Undefined symbols for architecture x86_64:
"direct field offset for ............
........
ld: symbol(s) not found for architecture x86_64
clang: error: linker command failed with exit code 1 (use -v to see `invocation)

Any working update? I tried everything in this thread and no one is still working. Thanks you.

Try to find @IBDesignable and comment it. It solved my problem

I've been having issues as well. It seems connected to the use of CoreData. I have read through the comments and tried many of the suggestions...no improvement! Sooooo frustrating. I'll be reporting a bug...

Xcode 8.3.3 this issue still happen.

I just edit some code lines in a class file the xcode re-compile all source files ?


@Apple how do I help you reproduce/solve this problem plz, It's take us a lot of development time.

A completely justified rant, by someone with the scars.


Yet another year goes by, and the Xcode toolchain remains fundamentally broken.

Version 9.0 (9A235)Xcode 9: can’t type a character in a Swift source file without the entire project rebuilding. Or sourcekitservice crashing. Or sourcekitservice gobbling up all available system RAM.


I’ve done everything people recommended here and on StackOverflow over the years. Every build setting, every clearing of the cache, every script, even rebuilding projects from scratch. It’s all been for nothing.


It’s impossible to work like this. Whole days of my working month are spent waiting for Xcode to rebuild, after typing a single character in a Swift source file. The productivity is pitiful. No wonder people opt to use tech like React and Javascript for their "native" apps.
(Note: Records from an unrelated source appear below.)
-- ==== Sys2Proof/Certificates/Slice0/Obligations.lean ====
section
/-! DEFINITION. Statements for the provers, family by family in the order of the opcode table. -/

open Sys2Proof Sys2Proof.Machine

/-! ### Integer instructions (10 R220 to R222) -/

namespace Sys2Proof.Claims

/-- Typed integer instructions: the destination, the operands that may be marked L, and the sources. The compact form `op d, b` is
`op d, d, b` (02 R31). -/
def intForm (g : Gang) : Instr → Option (BitVec 6 × List Opnd × List (Src × Src))
  | .iadd d a b => some (d, [a, b], [g.opA a, g.opB b])
  | .isub d a b => some (d, [a, b], [g.opA a, g.opB b])
  | .imul d a b => some (d, [a, b], [g.opA a, g.opB b])
  | .imulhi d a b => some (d, [a, b], [g.opA a, g.opB b])
  | .imad d a b => some (d, [a, b], [g.opA a, g.opB b, g.opD d.toNat])
  | .imin d a b => some (d, [a, b], [g.opA a, g.opB b])
  | .imax d a b => some (d, [a, b], [g.opA a, g.opB b])
  | .umin d a b => some (d, [a, b], [g.opA a, g.opB b])
  | .umax d a b => some (d, [a, b], [g.opA a, g.opB b])
  | .iset d a b => some (d, [a, b], [g.opA a, g.opB b])
  | .iaddC d b => some (wide d, [], [g.opA (plain d), g.opB (plain b)])
  | .isubC d b => some (wide d, [], [g.opA (plain d), g.opB (plain b)])
  | .imulC d b => some (wide d, [], [g.opA (plain d), g.opB (plain b)])
  | .iminC d b => some (wide d, [], [g.opA (plain d), g.opB (plain b)])
  | .imaxC d b => some (wide d, [], [g.opA (plain d), g.opB (plain b)])
  | .iaddi d a _ => some (d, [a], [g.opA a])
  | .iseti d a _ => some (d, [a], [g.opA a])
  | .ineg d a => some (d, [a], [g.opA a])
  | .iabs d a => some (d, [a], [g.opA a])
  | _ => none

/-- Tags that each accepts (10 Table 10-2). -/
def intTags : Instr → List Tag
  | .imulhi _ _ _ => [.i32, .u32, .none, .i64]
  | .iabs _ _ => [.i32, .i16x2, .i8x4, .i64]
  | _ => [.i32, .u32, .none, .i16x2, .i8x4, .u8x4, .i64]

/-- Tag of the result: ISET and ISETI give the signed tag of the same shape. -/
def intResultTag (i : Instr) (t : Tag) : Tag :=
  match i, t with
  | .iset _ _ _, .u32 => .i32
  | .iset _ _ _, .none => .i32
  | .iset _ _ _, .u8x4 => .i8x4
  | .iseti _ _ _, .u32 => .i32
  | .iseti _ _ _, .none => .i32
  | .iseti _ _ _, .u8x4 => .i8x4
  | _, t => t

/-- −1, 0 or 1 as x lies below, at or above y. -/
def threeWay {w : Nat} (sg : Bool) (x y : BitVec w) : BitVec w :=
  if (if sg then x.slt y else x.ult y) then BitVec.allOnes w else if x = y then 0 else 1

/-- One element of the result (10 Table 10-3), as arithmetic on `w`-bit vectors. -/
def intElem (i : Instr) (w : Nat) (sg : Bool) (x y z : BitVec w) : BitVec w :=
  match i with
  | .iadd _ _ _ => x + y
  | .iaddC _ _ => x + y
  | .isub _ _ _ => x - y
  | .isubC _ _ => x - y
  | .imul _ _ _ => x * y
  | .imulC _ _ => x * y
  | .imulhi _ _ _ => if sg then BitVec.ofInt w (x.toInt * y.toInt / (2 ^ w : Nat)) else BitVec.ofNat w (x.toNat * y.toNat / 2 ^ w)
  | .imad _ _ _ => x * y + z
  | .imin _ _ _ => if x.slt y then x else y
  | .iminC _ _ => if x.slt y then x else y
  | .imax _ _ _ => if x.slt y then y else x
  | .imaxC _ _ => if x.slt y then y else x
  | .umin _ _ _ => if x.ult y then x else y
  | .umax _ _ _ => if x.ult y then y else x
  | .iset _ _ _ => threeWay sg x y
  | .iaddi _ _ m => x + m.signExtend w
  | .iseti _ _ m => threeWay sg x (m.signExtend w)
  | .ineg _ _ => -x
  | .iabs _ _ => if x.msb then -x else x
  | _ => 0

/-- Element `k` of source `j` at lane `n`, as a bit vector. -/
def elemBits (T : Tag) (ss : List (Src × Src)) (j n k : Nat) : BitVec (elemWidth T) :=
  BitVec.ofNat _ (elemAt T (srcLane (ss.getD j (⟨0, .none, []⟩, ⟨0, .none, []⟩)) (isPairTag T) n) k)

end Sys2Proof.Claims

open Sys2Proof.Claims

/-- 10 Table 10-3: every element of every active lane is the instruction's function of the source elements at the width of the operation
tag. -/
def Sys2Proof.Claims.IntegerElementwise : Prop :=
  ∀ (i : Instr) (s : State) (c : Cur) (t : Team) (g : Gang) (d : BitVec 6) (os : List Opnd) (ss : List (Src × Src)) (T : Tag),
    intForm g i = some (d, os, ss) → Acts s c t g → Ample s c → Shaped g → TypedBy false (intTags i) ss (some d.toNat) T →
    WritesLanes i s c t g d (isPairTag T) (intResultTag i T) (freedBy os (isPairTag T)) fun n x =>
      ∀ k, k < elemCount T → elemAt T x k =
        (intElem i (elemWidth T) (isSigned T) (elemBits T ss 0 n k) (elemBits T ss 1 n k) (elemBits T ss 2 n k)).toNat

/-- 10 R220: IADDC writes the carry and ISUBB the borrow of a 32-bit limb, with bit 0 of the old d as the carry or borrow in. -/
def Sys2Proof.Claims.CarryOfLimb : Prop :=
  ∀ (s : State) (c : Cur) (t : Team) (g : Gang) (d : BitVec 6) (a b : Opnd) (T : Tag),
    Acts s c t g → Ample s c → Shaped g → TypedBy false [.i32, .u32, .none] [g.opA a, g.opB b] none T → g.tag d.toNat ≠ .poison →
    WritesLanes (.iaddc d a b) s c t g d false .u32 (freedBy [a, b] false) (fun n x =>
      x = if 2 ^ 32 ≤ (g.srcA a).val n + (g.srcB b).val n + (g.srcD d.toNat).val n % 2 then 1 else 0) ∧
    WritesLanes (.isubb d a b) s c t g d false .u32 (freedBy [a, b] false) (fun n x =>
      x = if (g.srcA a).val n < (g.srcB b).val n + (g.srcD d.toNat).val n % 2 then 1 else 0)

namespace Sys2Proof.Claims

/-- Logic of two sources. -/
def logicForm : Instr → Option (BitVec 6 × Opnd × Opnd)
  | .and d a b => some (d, a, b)
  | .or d a b => some (d, a, b)
  | .xor d a b => some (d, a, b)
  | .andn d a b => some (d, a, b)
  | .andC d b => some (wide d, plain d, plain b)
  | .orC d b => some (wide d, plain d, plain b)
  | .xorC d b => some (wide d, plain d, plain b)
  | _ => none

def logicBits (i : Instr) (x y : BitVec 64) : BitVec 64 :=
  match i with
  | .and _ _ _ => x &&& y
  | .andC _ _ => x &&& y
  | .or _ _ _ => x ||| y
  | .orC _ _ => x ||| y
  | .xor _ _ _ => x ^^^ y
  | .xorC _ _ => x ^^^ y
  | _ => x &&& ~~~ y

end Sys2Proof.Claims

/-- 10 R221: AND, OR, XOR and ANDN act on the bits of lanes, 64 of them when a carries I64 or F64. The result has the tag that both sources
carry, else NONE. -/
def Sys2Proof.Claims.LogicOfLanes : Prop :=
  ∀ (i : Instr) (s : State) (c : Cur) (t : Team) (g : Gang) (d : BitVec 6) (a b : Opnd),
    logicForm i = some (d, a, b) → Acts s c t g → Ample s c → Shaped g → Readable (g.opA a) → (g.srcB b).tag ≠ .poison →
    (isPairTag (g.srcA a).tag = true → d.toNat % 2 = 0 ∧ (g.srcB b).reg % 2 = 0 ∧ (g.srcB1 b).tag = (g.srcB b).tag) →
    WritesLanes i s c t g d (isPairTag (g.srcA a).tag) (if (g.srcA a).tag = (g.srcB b).tag then (g.srcA a).tag else .none)
      (freedBy [a, b] (isPairTag (g.srcA a).tag)) fun n x =>
        x = (logicBits i (BitVec.ofNat 64 (srcLane (g.opA a) (isPairTag (g.srcA a).tag) n))
          (BitVec.ofNat 64 (srcLane (g.opB b) (isPairTag (g.srcA a).tag) n))).toNat

namespace Sys2Proof.Claims

/-- Shifts and bit counts: destination, source, and the operand that gives the count. -/
def shiftForm : Instr → Option (BitVec 6 × Opnd × List Opnd)
  | .shl d a b => some (d, a, [b])
  | .shr d a b => some (d, a, [b])
  | .sar d a b => some (d, a, [b])
  | .rotl d a b => some (d, a, [b])
  | .shlC d b => some (wide d, plain d, [plain b])
  | .shrC d b => some (wide d, plain d, [plain b])
  | .shli d a _ => some (d, a, [])
  | .shri d a _ => some (d, a, [])
  | .not d a => some (d, a, [])
  | .brev d a => some (d, a, [])
  | .popc d a => some (d, a, [])
  | .clz d a => some (d, a, [])
  | _ => none

/-- The count of an immediate form, else that of the operand. -/
def shiftCountOf (i : Instr) (c : Nat) : Nat :=
  match i with
  | .shli _ _ m => m.toNat
  | .shri _ _ m => m.toNat
  | _ => c

/-- POPC and CLZ give a single register tagged U32; the others keep a's tag and width. -/
def counts : Instr → Bool
  | .popc _ _ => true
  | .clz _ _ => true
  | _ => false

/-- The result on `w` bits. -/
def shiftBits (i : Instr) {w : Nat} (x : BitVec w) (c : Nat) : Nat :=
  match i with
  | .shl _ _ _ => (x <<< c).toNat
  | .shlC _ _ => (x <<< c).toNat
  | .shli _ _ _ => (x <<< c).toNat
  | .shr _ _ _ => (x >>> c).toNat
  | .shrC _ _ => (x >>> c).toNat
  | .shri _ _ _ => (x >>> c).toNat
  | .sar _ _ _ => (x.sshiftRight c).toNat
  | .rotl _ _ _ => (x.rotateLeft c).toNat
  | .not _ _ => (~~~ x).toNat
  | .brev _ _ => x.reverse.toNat
  | .popc _ _ => (List.range w).countP (x.getLsbD ·)
  | _ => if x = 0 then w else w - 1 - Nat.log2 x.toNat

end Sys2Proof.Claims

/-- 10 R221: shifts by the unsigned 32-bit count (a count of the width or more shifts every bit out), rotation, complement, bit reversal and
the bit counts, on 32 bits or on the 64 of a pair. -/
def Sys2Proof.Claims.ShiftsAndCounts : Prop :=
  ∀ (i : Instr) (s : State) (c : Cur) (t : Team) (g : Gang) (d : BitVec 6) (a : Opnd) (bs : List Opnd),
    shiftForm i = some (d, a, bs) → Acts s c t g → Ample s c → Shaped g → Readable (g.opA a) → (∀ b ∈ bs, (g.srcB b).tag ≠ .poison) →
    (isPairTag (g.srcA a).tag = true → counts i = false → d.toNat % 2 = 0) →
    WritesLanes i s c t g d (isPairTag (g.srcA a).tag && !counts i) (if counts i then .u32 else (g.srcA a).tag)
      (freedBy [a] (isPairTag (g.srcA a).tag) ++ freedBy bs false) fun n x =>
        x = shiftBits i (BitVec.ofNat (if isPairTag (g.srcA a).tag then 64 else 32) (srcLane (g.opA a) (isPairTag (g.srcA a).tag) n))
          (shiftCountOf i ((bs.map fun b => (g.srcB b).val n).headD 0))

/-- 10 R221: BFE takes the field at bits 4..0 of b of the length at bits 13..8 of b, cut at bit 31, sign-extended under I32; BFI puts the low
bits of a there in d; SEL takes a where d is not zero; IDOT4 adds four products of 8-bit slots to d. -/
def Sys2Proof.Claims.FieldsAndSelects : Prop :=
  ∀ (s : State) (c : Cur) (t : Team) (g : Gang) (d : BitVec 6) (a b : Opnd),
    Acts s c t g → Ample s c → Shaped g →
    let x (n : Nat) := (g.srcA a).val n
    let y (n : Nat) := (g.srcB b).val n
    let z (n : Nat) := (g.srcD d.toNat).val n
    let pos (n : Nat) := y n % 32
    let len (n : Nat) := min (y n / 256 % 64) (32 - pos n)
    let w32 (T : Tag) := T = .i32 ∨ T = .u32 ∨ T = .none
    (w32 (g.srcA a).tag → w32 (g.srcB b).tag →
      WritesLanes (.bfe d a b) s c t g d false (g.srcA a).tag (freedBy [a, b] false) fun n v =>
        v = if (g.srcA a).tag = .i32 then (BitVec.signExtend 32 (BitVec.ofNat (len n) (x n / 2 ^ pos n))).toNat
            else x n / 2 ^ pos n % 2 ^ len n) ∧
    (w32 (g.srcA a).tag → w32 (g.srcB b).tag → w32 (g.tag d.toNat) →
      (g.srcA a).tag = g.tag d.toNat ∨ (g.srcA a).tag = .none ∨ g.tag d.toNat = .none →
      WritesLanes (.bfi d a b) s c t g d false (g.tag d.toNat) (freedBy [a, b] false) fun n v =>
        ∀ k, k < 32 → v.testBit k = if pos n ≤ k ∧ k < pos n + len n then (x n).testBit (k - pos n) else (z n).testBit k) ∧
    ((g.srcA a).tag ≠ .poison → (g.srcB b).tag ≠ .poison → g.tag d.toNat ≠ .poison →
      WritesLanes (.sel d a b) s c t g d false (if (g.srcA a).tag = (g.srcB b).tag then (g.srcA a).tag else .none) (freedBy [a, b] false)
        fun n v => v = if z n ≠ 0 then x n else y n) ∧
    ((g.srcA a).tag = .i8x4 ∨ (g.srcA a).tag = .u8x4 → (g.srcB b).tag = .i8x4 ∨ (g.srcB b).tag = .u8x4 → w32 (g.tag d.toNat) →
      WritesLanes (.idot4 d a b) s c t g d false (g.tag d.toNat) (freedBy [a, b] false) fun n v =>
        let e (T : Tag) (q k : Nat) : Int :=
          if T = .i8x4 then (BitVec.ofNat 8 (q / 2 ^ (8 * k))).toInt else ((q / 2 ^ (8 * k) % 256 : Nat) : Int)
        let p (k : Nat) : Int := e (g.srcA a).tag (x n) k * e (g.srcB b).tag (y n) k
        (v : Int) = ((z n : Int) + p 0 + p 1 + p 2 + p 3) % 2 ^ 32)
Apple, you're not giving them much choice.


Year after year, Xcode gets new features added to it, and surprises are sprung on us at WWDC, but Xcode remains a basket case; a perennial Beta not suitable for production work.


What is the good of filing radars when they are ignored, and Xcode is released once a year for marketing purposes, obviously broken?

This is so incredibly poor. Xcode is not a professional development environment, and by extension, nor is iOS/macOS development. I’m sure individual engineers at Apple are committed to Xcode, but there is obviously a problem with tool leadership at the company.


Instead of adding new features to Playgrounds, how about FIXING Xcode’s most basic behaviours?


And how about a development roadmap, instead of springing major, broken releases on us once a year?


Maybe it’s time to open source the toolchain, ala Swift? It’s not like Xcode has any great business advantage for Apple right now.

Maybe Xcode should be forced through the same App Store review process we go through?


Grrr.

I was able to resolve this issue by adjusting settings in the build phases for my target.


We were using a custom script build phase step to insert preprocessing flags into one our cocoapod depedencies. Changing that .xcconfig file caused our project to re-compile on every build or run.

Checking the box ' Run script only when installing' underneath the script editor in the build phase step solved the issue immediately for us.


PROJECT SETTINGS > BUILD PHASES > (custom script) > click 'Run script only when installing'


Now I have my productivity back!!



Note: You may not have a custom script but I would inspect all of phases in case one is touching the config files for either your project or your dependencies.

I filed a radar for the original issue with the -driver-show-incremental setting crashing Xcode. I'm pretty confident at this point that the dependency graph is the source of our troubles with very long build times in Xcode (still in the latest 9.0 and 9.1), but without this flag working I'm not sure what options we have to troubleshoot.


rdar://35128994

Just adding to the pile, I miss objective-c.

I've tried all the suggestions uptill now, My compilation time is 2 minutes, when my project was pure objective-c, compile time was less than 20 seconds.